## Exercise goal
What is the number of lines in the entries that contain the word "edgeReturns"? Reply with that number only.
· · · · · · ·
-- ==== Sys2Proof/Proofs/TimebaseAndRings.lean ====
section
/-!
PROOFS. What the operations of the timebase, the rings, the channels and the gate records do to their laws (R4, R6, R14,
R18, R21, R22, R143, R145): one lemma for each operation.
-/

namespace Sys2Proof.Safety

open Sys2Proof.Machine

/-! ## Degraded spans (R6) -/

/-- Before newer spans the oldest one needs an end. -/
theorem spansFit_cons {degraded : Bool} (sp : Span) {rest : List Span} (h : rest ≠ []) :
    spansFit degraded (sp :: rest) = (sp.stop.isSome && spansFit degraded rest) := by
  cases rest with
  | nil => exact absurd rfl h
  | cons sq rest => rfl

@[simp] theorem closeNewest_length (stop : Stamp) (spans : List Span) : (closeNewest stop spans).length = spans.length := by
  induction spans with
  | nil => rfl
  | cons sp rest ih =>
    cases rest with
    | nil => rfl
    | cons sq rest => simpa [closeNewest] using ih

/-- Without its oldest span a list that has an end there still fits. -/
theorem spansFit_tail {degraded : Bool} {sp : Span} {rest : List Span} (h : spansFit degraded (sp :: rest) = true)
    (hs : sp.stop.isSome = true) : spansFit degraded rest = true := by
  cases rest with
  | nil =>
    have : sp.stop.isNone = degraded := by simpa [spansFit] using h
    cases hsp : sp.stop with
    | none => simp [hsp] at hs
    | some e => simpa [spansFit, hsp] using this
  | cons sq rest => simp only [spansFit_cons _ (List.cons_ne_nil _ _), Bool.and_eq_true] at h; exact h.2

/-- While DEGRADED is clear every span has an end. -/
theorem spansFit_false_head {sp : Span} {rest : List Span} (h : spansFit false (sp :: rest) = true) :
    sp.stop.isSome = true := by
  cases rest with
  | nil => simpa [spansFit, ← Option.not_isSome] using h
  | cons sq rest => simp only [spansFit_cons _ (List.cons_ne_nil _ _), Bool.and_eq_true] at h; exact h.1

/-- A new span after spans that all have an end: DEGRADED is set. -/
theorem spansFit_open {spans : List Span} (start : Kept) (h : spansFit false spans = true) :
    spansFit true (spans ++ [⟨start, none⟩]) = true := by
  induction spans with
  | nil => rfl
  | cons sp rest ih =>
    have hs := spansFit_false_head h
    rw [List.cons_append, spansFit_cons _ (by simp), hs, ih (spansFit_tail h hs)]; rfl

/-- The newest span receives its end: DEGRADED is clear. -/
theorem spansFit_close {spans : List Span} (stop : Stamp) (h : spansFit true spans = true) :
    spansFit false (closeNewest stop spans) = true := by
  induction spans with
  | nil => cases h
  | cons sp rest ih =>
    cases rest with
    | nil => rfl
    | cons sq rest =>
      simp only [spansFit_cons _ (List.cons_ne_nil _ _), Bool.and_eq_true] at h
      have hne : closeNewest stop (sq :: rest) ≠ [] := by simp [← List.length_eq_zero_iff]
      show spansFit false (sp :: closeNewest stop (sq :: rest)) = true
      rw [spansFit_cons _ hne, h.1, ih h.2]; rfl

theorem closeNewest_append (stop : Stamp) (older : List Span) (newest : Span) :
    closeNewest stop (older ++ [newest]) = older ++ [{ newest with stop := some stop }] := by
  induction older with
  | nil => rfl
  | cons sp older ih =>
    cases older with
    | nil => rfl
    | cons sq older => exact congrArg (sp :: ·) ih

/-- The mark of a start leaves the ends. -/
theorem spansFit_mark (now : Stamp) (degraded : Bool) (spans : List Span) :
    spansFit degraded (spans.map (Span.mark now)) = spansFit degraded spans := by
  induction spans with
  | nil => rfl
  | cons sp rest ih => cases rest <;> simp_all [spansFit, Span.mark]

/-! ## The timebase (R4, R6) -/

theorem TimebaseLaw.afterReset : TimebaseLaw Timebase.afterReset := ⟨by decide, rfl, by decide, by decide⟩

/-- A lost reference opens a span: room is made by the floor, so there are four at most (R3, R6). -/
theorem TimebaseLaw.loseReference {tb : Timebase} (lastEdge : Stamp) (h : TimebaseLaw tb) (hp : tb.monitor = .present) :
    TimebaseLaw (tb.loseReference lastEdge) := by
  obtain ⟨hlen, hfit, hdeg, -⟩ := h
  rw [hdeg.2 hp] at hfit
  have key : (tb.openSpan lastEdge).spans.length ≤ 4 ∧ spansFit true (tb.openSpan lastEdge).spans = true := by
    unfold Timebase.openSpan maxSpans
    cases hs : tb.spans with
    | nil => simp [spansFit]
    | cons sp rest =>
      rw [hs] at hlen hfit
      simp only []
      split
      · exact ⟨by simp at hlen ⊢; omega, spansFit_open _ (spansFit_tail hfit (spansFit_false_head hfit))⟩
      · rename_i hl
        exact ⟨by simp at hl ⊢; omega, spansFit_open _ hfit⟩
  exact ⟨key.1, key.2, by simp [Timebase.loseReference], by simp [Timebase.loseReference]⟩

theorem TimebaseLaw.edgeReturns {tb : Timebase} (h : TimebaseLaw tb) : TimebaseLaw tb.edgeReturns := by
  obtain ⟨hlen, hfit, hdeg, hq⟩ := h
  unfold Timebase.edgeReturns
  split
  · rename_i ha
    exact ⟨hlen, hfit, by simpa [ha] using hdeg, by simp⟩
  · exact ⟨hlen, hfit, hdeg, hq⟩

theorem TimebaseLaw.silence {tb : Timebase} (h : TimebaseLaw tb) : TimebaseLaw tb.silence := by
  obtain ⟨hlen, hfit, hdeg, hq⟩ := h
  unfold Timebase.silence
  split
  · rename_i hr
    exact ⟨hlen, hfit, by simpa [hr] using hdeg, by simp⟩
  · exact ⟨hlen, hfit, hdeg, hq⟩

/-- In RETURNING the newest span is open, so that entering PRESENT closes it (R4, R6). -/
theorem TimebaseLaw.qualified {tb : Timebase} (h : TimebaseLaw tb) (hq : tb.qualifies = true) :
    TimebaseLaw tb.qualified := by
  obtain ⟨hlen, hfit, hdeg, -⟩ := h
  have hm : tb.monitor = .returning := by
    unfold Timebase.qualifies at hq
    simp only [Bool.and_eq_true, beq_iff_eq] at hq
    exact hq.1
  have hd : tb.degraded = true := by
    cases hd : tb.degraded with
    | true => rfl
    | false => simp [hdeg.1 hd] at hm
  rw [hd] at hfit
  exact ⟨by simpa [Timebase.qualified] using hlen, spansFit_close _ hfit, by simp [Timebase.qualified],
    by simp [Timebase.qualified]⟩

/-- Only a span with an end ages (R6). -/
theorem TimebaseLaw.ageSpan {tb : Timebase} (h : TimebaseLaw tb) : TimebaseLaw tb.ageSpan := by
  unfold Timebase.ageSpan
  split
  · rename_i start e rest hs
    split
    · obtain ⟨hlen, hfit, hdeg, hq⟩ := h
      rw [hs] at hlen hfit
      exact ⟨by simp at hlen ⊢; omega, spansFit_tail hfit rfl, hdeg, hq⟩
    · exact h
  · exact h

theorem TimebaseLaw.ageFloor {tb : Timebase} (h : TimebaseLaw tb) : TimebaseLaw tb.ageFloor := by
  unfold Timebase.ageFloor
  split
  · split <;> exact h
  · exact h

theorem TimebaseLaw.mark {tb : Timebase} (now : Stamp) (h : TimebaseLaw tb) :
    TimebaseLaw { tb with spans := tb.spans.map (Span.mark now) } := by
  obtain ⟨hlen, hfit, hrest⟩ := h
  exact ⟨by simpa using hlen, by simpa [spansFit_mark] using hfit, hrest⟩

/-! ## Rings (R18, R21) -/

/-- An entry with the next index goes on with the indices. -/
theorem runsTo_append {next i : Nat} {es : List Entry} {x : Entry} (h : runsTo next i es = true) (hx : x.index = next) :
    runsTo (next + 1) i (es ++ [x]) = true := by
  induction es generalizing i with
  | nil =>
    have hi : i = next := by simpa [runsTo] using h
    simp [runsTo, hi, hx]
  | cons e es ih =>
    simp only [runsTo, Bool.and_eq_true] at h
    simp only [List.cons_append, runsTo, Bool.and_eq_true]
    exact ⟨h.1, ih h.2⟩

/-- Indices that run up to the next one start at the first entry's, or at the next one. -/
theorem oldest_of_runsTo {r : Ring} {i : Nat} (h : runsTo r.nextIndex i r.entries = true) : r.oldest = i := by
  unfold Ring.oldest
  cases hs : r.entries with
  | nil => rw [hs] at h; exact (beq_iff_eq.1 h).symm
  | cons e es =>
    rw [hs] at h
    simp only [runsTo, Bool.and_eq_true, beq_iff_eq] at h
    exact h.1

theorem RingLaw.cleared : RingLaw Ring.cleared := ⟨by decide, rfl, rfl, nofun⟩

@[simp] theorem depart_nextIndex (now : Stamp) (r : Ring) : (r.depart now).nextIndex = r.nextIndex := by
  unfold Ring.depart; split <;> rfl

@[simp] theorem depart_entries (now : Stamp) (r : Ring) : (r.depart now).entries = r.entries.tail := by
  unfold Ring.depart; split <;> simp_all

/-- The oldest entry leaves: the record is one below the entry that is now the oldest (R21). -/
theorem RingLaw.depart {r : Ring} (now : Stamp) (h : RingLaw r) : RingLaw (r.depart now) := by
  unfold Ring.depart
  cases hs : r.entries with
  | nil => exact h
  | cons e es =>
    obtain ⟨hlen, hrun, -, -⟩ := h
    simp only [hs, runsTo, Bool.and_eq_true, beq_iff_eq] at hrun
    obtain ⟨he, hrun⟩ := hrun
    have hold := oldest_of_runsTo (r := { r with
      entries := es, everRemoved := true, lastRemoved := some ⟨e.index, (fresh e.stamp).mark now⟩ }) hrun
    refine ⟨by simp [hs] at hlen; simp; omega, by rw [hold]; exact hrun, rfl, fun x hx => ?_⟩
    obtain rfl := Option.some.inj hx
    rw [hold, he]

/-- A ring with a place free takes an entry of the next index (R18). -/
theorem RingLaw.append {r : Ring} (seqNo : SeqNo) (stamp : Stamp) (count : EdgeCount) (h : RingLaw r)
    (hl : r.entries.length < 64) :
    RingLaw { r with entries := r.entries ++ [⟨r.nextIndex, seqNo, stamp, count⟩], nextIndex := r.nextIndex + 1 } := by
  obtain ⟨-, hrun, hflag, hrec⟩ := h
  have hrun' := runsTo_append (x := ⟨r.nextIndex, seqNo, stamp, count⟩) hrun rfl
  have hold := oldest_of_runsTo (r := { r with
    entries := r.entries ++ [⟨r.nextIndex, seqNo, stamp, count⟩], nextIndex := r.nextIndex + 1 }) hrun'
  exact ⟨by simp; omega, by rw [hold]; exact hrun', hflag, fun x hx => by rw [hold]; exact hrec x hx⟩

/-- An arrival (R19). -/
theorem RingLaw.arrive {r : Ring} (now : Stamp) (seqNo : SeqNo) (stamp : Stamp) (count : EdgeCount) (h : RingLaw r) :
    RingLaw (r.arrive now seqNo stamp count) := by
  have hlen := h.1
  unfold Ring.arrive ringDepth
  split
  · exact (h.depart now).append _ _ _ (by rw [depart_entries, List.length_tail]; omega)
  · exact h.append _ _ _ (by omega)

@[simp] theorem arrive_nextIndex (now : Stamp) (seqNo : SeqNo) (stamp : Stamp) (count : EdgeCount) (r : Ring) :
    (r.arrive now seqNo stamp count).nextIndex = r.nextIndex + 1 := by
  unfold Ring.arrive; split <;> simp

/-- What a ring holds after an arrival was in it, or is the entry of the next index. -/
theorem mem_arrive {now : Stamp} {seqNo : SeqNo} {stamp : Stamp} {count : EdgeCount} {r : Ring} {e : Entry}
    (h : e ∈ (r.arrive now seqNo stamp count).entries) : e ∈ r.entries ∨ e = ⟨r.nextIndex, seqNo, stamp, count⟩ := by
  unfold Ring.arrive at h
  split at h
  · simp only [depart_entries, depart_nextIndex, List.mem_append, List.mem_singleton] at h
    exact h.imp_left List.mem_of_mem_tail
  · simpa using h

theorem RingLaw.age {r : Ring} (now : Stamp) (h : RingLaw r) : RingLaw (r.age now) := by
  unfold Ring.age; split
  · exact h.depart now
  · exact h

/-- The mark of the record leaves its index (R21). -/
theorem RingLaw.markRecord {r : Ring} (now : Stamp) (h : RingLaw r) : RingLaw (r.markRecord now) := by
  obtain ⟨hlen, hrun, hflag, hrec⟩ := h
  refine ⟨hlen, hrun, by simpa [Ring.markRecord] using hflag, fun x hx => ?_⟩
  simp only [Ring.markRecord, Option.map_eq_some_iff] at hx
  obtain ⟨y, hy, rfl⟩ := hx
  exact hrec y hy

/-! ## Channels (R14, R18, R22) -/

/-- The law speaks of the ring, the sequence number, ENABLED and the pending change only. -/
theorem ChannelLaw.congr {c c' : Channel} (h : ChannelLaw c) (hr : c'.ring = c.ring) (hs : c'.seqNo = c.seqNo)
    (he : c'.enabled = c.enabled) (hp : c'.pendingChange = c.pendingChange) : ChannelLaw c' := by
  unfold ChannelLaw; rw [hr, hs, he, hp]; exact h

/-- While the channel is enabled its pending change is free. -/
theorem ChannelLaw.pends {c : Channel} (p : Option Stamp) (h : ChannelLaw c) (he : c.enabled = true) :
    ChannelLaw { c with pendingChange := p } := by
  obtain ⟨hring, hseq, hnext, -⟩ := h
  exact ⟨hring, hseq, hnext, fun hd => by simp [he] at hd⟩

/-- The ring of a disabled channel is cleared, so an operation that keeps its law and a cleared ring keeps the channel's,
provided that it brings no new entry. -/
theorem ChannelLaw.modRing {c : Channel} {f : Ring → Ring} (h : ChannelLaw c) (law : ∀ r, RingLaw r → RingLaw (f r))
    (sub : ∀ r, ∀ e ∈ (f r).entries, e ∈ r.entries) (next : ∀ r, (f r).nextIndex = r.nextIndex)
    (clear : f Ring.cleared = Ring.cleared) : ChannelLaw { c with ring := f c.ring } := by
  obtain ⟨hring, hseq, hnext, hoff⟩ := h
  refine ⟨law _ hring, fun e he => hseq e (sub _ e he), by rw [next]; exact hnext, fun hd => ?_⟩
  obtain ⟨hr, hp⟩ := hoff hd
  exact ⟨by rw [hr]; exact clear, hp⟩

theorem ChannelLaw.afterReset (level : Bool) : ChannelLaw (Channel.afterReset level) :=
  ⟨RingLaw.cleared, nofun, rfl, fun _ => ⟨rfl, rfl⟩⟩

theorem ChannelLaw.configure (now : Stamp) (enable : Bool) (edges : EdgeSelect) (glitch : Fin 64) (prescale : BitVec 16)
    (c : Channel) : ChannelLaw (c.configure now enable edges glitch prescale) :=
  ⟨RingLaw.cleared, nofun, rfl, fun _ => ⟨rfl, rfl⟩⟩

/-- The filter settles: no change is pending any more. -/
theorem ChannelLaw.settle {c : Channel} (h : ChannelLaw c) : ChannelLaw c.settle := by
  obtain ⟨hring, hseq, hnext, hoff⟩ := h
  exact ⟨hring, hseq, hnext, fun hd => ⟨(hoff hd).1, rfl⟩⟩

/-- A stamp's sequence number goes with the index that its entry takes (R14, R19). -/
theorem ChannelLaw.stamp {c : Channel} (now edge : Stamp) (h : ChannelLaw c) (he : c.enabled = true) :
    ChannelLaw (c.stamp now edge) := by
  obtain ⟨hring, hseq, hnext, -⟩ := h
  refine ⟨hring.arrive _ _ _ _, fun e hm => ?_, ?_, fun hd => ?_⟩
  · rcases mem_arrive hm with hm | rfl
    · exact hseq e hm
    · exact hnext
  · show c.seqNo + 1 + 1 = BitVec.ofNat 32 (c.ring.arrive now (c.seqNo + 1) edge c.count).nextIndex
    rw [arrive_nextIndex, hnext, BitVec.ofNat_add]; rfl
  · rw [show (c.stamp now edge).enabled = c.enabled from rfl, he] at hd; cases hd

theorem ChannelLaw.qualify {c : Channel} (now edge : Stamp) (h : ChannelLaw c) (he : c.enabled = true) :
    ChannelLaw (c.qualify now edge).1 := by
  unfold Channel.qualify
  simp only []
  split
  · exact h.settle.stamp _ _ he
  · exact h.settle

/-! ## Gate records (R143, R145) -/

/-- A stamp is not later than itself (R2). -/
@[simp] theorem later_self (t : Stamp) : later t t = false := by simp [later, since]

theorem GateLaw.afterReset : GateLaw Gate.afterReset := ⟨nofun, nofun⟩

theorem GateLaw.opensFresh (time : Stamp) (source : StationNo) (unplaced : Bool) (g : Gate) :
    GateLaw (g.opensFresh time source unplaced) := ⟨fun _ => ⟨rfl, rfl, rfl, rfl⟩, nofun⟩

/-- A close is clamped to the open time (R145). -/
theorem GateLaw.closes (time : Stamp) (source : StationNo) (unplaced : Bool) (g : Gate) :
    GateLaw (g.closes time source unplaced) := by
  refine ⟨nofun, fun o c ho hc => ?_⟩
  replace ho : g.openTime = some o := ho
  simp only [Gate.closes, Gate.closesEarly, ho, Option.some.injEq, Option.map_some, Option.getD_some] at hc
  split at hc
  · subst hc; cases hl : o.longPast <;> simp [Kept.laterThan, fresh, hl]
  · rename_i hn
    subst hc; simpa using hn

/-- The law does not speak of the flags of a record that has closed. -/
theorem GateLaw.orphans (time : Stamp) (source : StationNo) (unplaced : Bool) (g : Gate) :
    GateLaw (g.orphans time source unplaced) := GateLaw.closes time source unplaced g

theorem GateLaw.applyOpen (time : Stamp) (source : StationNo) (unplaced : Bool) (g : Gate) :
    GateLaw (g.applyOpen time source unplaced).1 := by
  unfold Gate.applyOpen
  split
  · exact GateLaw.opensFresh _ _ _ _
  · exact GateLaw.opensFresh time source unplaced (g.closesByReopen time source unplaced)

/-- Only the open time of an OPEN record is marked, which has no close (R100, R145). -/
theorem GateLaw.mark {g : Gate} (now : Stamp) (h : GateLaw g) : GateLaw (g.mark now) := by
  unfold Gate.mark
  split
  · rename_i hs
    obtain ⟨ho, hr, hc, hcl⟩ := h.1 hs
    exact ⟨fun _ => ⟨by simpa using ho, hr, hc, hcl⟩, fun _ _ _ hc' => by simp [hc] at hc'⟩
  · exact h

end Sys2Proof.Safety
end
· · · · · · ·
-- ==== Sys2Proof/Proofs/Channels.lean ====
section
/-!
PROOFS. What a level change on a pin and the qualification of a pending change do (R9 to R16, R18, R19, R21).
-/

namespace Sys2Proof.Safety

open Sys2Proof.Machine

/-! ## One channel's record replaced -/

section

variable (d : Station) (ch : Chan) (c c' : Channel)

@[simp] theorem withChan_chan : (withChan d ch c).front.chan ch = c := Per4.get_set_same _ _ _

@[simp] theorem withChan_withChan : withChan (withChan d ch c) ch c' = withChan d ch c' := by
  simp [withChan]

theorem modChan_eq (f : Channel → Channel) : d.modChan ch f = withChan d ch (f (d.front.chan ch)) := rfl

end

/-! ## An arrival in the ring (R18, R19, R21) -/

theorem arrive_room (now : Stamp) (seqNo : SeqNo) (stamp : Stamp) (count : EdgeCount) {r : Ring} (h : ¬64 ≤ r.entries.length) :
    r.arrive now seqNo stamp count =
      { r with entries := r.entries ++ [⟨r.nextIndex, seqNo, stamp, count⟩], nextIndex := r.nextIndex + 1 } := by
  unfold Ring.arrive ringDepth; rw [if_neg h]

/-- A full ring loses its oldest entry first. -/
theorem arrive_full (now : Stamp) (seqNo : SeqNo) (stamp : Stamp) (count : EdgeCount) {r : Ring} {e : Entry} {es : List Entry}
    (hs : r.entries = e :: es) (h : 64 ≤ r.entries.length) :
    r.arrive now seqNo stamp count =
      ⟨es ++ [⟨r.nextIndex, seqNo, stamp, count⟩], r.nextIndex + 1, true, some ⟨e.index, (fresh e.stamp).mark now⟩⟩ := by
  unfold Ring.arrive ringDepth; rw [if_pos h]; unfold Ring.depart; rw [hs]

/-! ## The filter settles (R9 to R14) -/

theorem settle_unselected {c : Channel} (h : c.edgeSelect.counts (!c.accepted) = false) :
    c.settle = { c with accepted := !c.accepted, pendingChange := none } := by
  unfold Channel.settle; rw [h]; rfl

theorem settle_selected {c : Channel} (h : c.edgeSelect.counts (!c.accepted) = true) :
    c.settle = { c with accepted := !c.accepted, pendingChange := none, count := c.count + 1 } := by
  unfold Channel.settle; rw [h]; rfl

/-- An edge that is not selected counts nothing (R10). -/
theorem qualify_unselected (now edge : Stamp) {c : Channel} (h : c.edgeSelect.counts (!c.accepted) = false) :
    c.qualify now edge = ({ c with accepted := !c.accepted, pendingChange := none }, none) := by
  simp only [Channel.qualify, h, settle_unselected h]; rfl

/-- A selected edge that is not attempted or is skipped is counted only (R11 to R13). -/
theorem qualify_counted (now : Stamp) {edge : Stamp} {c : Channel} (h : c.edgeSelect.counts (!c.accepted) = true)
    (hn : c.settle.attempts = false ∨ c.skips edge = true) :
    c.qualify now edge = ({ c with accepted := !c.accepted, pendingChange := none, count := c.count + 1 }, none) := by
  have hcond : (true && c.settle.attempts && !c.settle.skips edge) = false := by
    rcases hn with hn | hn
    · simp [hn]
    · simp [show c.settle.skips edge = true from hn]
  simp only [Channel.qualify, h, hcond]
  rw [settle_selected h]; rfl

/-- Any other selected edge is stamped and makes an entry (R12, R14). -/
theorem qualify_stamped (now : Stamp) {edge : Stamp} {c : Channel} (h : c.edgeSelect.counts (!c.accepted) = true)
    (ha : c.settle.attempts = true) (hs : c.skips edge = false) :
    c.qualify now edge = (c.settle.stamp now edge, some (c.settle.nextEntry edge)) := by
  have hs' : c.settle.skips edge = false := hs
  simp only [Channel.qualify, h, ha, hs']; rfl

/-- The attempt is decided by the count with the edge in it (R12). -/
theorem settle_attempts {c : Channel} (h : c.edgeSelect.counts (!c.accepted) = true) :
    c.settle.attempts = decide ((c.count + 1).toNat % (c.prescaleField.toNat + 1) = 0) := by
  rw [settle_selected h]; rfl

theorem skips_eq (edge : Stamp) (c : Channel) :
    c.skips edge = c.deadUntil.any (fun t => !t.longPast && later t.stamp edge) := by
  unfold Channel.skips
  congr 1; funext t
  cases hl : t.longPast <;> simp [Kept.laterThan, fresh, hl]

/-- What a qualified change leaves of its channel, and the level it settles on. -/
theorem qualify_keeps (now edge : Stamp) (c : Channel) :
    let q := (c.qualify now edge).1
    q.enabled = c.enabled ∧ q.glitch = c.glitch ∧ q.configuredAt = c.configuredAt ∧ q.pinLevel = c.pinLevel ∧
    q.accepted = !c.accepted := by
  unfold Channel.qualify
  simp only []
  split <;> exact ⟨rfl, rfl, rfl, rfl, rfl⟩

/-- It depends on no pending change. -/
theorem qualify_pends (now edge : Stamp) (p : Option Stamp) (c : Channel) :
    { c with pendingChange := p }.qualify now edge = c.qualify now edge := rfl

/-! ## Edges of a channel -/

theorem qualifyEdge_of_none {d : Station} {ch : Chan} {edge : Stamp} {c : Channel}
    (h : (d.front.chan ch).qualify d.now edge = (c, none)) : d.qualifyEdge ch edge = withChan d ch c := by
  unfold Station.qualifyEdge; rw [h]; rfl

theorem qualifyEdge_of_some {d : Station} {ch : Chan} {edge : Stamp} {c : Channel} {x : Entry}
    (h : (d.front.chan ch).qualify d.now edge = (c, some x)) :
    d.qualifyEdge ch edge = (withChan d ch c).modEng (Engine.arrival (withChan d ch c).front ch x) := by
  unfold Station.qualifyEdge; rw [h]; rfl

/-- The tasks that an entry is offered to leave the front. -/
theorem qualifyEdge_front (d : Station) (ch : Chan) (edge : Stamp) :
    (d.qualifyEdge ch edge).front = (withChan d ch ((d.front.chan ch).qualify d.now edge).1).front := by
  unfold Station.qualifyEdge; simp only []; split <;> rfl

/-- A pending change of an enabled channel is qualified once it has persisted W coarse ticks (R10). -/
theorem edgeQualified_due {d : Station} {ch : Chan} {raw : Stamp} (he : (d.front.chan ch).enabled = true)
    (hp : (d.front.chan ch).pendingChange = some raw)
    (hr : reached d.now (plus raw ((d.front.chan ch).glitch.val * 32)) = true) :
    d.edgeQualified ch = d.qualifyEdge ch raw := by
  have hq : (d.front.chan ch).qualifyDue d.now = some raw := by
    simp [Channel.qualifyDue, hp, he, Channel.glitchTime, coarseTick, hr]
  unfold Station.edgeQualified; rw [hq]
· · · · · · ·
## Result
2